К счастью, я дожила до семидесятых годов, когда выдвиженцы «героических эпох» уже сходят на нет. Нынешняя преступная поросль наверх пока не поднимается. Она ждет своего часа, но он, может, и не наступит. Думаю, что старшие, которые сейчас у кормила, не хотят разгула террора и убийств. Они знают, к чему это приводит, и потому осторожны. Молодые, не бывшие свидетелями страшных лет, способны на все, но пока не дорвались до власти... Сейчас переходный момент, и от того, как повернется дальше, зависит все. Есть слабые ростки добра, ослабевшее зло и новое зло, еще набирающее силы. Кто победит завтра, сказать нельзя. И не следует утешать себя тем, что зло ослабело. Оно и ослабевшее способно натворить непоправимые беды. В старину говорили «под занавес»... Необходима невероятная осторожность, чтобы под занавес не совершилось непоправимое, а это может произойти, а также чтобы не прорвалось наверх новое зло, которое готовит новые соблазны и новые слова.

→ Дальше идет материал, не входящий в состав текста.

/-- What the SECDED code of an SRAM finds on the reads of a command (R184): the number of words it corrects, and the words that an
error of two bits, or one of more bits that passes unnoticed, has changed: byte address and the 64-bit word as it stands. -/
structure Ecc where
  ce : Nat := 0
  ue : List (Nat × Nat) := []
  alt : List (Nat × Nat) := []
deriving DecidableEq, Repr
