/-- The rows of the register tables that may stand at an address. -/
def regRowsNear (a : Nat) : List RegRow :=
  if a < 0x10000 then RegTab.dev
  else if a < 0x20000 then RegTab.hif
  else if a < 0x30000 then RegTab.pm
  else if a < 0x40000 then RegTab.clk
  else if a < 0x50000 then RegTab.lane
  else if a < 0x60000 then RegTab.cxp
  else if a < 0x80000 then RegTab.ifl
  else if a < 0x90000 then RegTab.pipe
  else if a < 0xC0000 then RegTab.ctx
  else if a < 0xD0000 then RegTab.time
  else if a < 0xE0000 then RegTab.eth
  else if a < 0xE1000 then RegTab.fldh
  else if a < 0x100000 then RegTab.fld
  else if a < 0x200000 then RegTab.mem
  else if a < 0x400000 then RegTab.lsc
  else if a < 0x600000 then RegTab.core
  else if a < 0x700000 then RegTab.gauge
  else if a < 0x780000 then RegTab.mgmt
  else if a < 0x1000000 then RegTab.hdw
  else if a < 0x2000000 then RegTab.bar2
  else []

/-- Is the offset `o` one of the instances that the counts and strides lay out? -/
def dimsHit : List (Nat × Nat) → Nat → Bool
  | [], o => o == 0
  | (n, s) :: t, o => o / s < n && dimsHit t (o % s)

/-- Does an instance of the row stand at the word `a`? -/
def RegRow.hit (r : RegRow) (a : Nat) : Bool := r.base ≤ a && dimsHit r.dims (a - r.base)

/-- The rows (fields) of the register at `a`: none where no chapter assigns the address (R8). -/
def regRows (a : Nat) : List RegRow := (regRowsNear a).filter (fun r => r.hit a)

end Sys2Proof
end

Инерция зла чересчур сильна, а добрые силы беспомощны и пассивны. Охранительские массы ничего не охраняют и подчинятся всякому обороту событий. В этом причина сегодняшнего беспокойства, которым охвачены огромные толпы, а вместе с ними и я, старая женщина, которая уже не узнает развязки. В этом мое единственное утешение.
IX. Стеклянный колпак
На службу в газету «Московский комсомолец» Мандельштам поступил осенью 29 года. Дотянул он там до февраля 30 года. В декабре приблизительно он начал диктовать «Четвертую прозу». Мы снимали комнату у нэпмана, торговавшего на базаре галантереей, которую изготовляли другие нэпманы. Нашего хозяина обложили фантастическим налогом — таким способом подводились итоги новой экономической политики. Нэпман долго и задумчиво считал на счетах и решил, что выгоднее сесть и отправиться в Туруханский край или в Нарым, чем влезать в неоплатные долги, выплачивая налог. Семье при этом оставались кое-какие деньги, которые он успел заранее припрятать, и квартира, выстроенная на имя жены. Он рассчитывал, что, сдавая комнату, семья протянет до его возвращения, а сам он в ссылке получит новую специальность и снова сможет содержать всех — жену и детей. Они, бедные, еще считали нужным содержать жен и семьи... Это были последние могикане, и о них давно забыли... Итак, нэпман решил принести себя в жертву семье, но даже не ощущал свой поступок как жертву, а только как расчет, сделанный на счетах и записанный на клочке бумаги, который он потом разорвал и спустил в уборную.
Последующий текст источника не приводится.